Stored data entries:
══════════
/-- H-interrupt delivery exchanges all places of the context with its slots, and moves the capability of `cih` to `cra` (R375). -/
theorem delivered_flow (hs : s.mem.sorted) (i : Irq) {c : Cap} (hcih : s.ccsr.cih = .cap c) (ht : c.type = .sealed)
    (hB : c.base.toNat % 16 = 0) : Flow s.capAt (s.delivered i c).capAt := by
  have hcap : s.deliveredExceptCap i c .cih = some c := by
    rw [State.deliveredExceptCap, Function.update_self, hcih]
    rfl
  have hcra : (s.delivered i c).capAt (.reg 1) = some c.delivered := by
    rw [State.capAt_reg, State.delivered_capValue]
    rfl
  have hcihAfter : (s.delivered i c).capAt .cih = some cnull := by
    rw [State.capAt, State.delivered_ccsr]
    rfl
  have hmoved : Flow (s.deliveredExceptCap i c) (Function.update (Function.update (s.deliveredExceptCap i c) (.reg 1)
      (some c.delivered)) .cih (some cnull)) := by
    refine .moved ?_ (lacks_cnull.inherits _) fun _ => (lacks_cnull.apart _).symm
    rw [hcap]
    exact inherits_of_derived (Cap.derivedFrom_sealed (.inl ht) rfl rfl rfl rfl)
  have hresult : Function.update (Function.update (s.deliveredExceptCap i c) (.reg 1) (some c.delivered)) .cih
      (some cnull) = (s.delivered i c).capAt := by
    have hne : Place.cih ≠ .reg 1 := by rintro ⟨⟩
    rw [State.deliveredExceptCap, Function.update_comm hne, Function.update_idem, Function.update_idem, ← hcra,
      Function.update_eq_self, ← hcihAfter, Function.update_eq_self]
  rw [← hresult]
  exact (deliveredExceptCap_flow hs i hB).trans hmoved

end Switches

end Sys2Proof.Machine

namespace Sys2Proof.Machine

/-! ### REVOKE and CAPENTER make linear capabilities that alias none (R175, R232) -/

/-- A place may receive what is apart from everything that the others hold. -/
theorem Exclusive.update {h : Place → Option Cap} (hs : Exclusive h) {p : Place} {v : Option Cap}
    (hv : ∀ q, q ≠ p → Apart v (h q)) : Exclusive (Function.update h p v) := by
  have hone : ∀ q, q ≠ p → Apart (Function.update h p v p) (Function.update h p v q) := by
    intro q hq
    rw [Function.update_self, Function.update_of_ne hq]
    exact hv q hq
  intro q r hne
  by_cases hq : q = p
  · subst hq
    exact hone r hne.symm
  · by_cases hr : r = p
    · subst hr
      exact (hone q hq).symm
    · rw [Function.update_of_ne hq, Function.update_of_ne hr]
      exact hs q r hne

/-- Every valid capability is non-linear or a revocation capability: nothing that R107 restricts. -/
def Shared (o : Option Cap) : Prop := ∀ c, o = some c → c.valid = true → c.type = .nonLinear ∨ c.type = .revocation

theorem Lacks.shared {o : Option Cap} (h : Lacks o) : Shared o :=
  fun c hc hv => absurd ((h c hc).symm.trans hv) (by decide)

theorem shared_some {c : Cap} (h : c.type = .nonLinear ∨ c.type = .revocation) : Shared (some c) :=
  fun _ hc _ => Option.some.inj hc ▸ h

theorem exclusive_of_shared {h : Place → Option Cap} (hs : ∀ p, Shared (h p)) : Exclusive h :=
  fun p q _ c d hc hd hcv hdv hct hdt _ =>
    ⟨(hs p c hc hcv).resolve_right hct, (hs q d hd hdv).resolve_right hdt⟩

theorem Shared.update {h : Place → Option Cap} (hs : ∀ p, Shared (h p)) (p : Place) {v : Option Cap} (hv : Shared v) :
    ∀ q, Shared (Function.update h p v q) := by
  intro q
  by_cases hq : q = p
  · subst hq
    rwa [Function.update_self]
  · rw [Function.update_of_ne hq]
    exact hs q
══════════
--- Directions ---
All lines of the entries containing the string "Shared" must be shown in full.

--- Result of this task ---
def Shared (o : Option Cap) : Prop := ∀ c, o = some c → c.valid = true → c.type = .nonLinear ∨ c.type = .revocation
theorem Lacks.shared {o : Option Cap} (h : Lacks o) : Shared o :=
theorem shared_some {c : Cap} (h : c.type = .nonLinear ∨ c.type = .revocation) : Shared (some c) :=
theorem exclusive_of_shared {h : Place → Option Cap} (hs : ∀ p, Shared (h p)) : Exclusive h :=
theorem Shared.update {h : Place → Option Cap} (hs : ∀ p, Shared (h p)) (p : Place) {v : Option Cap} (hv : Shared v) :
    ∀ q, Shared (Function.update h p v q) := by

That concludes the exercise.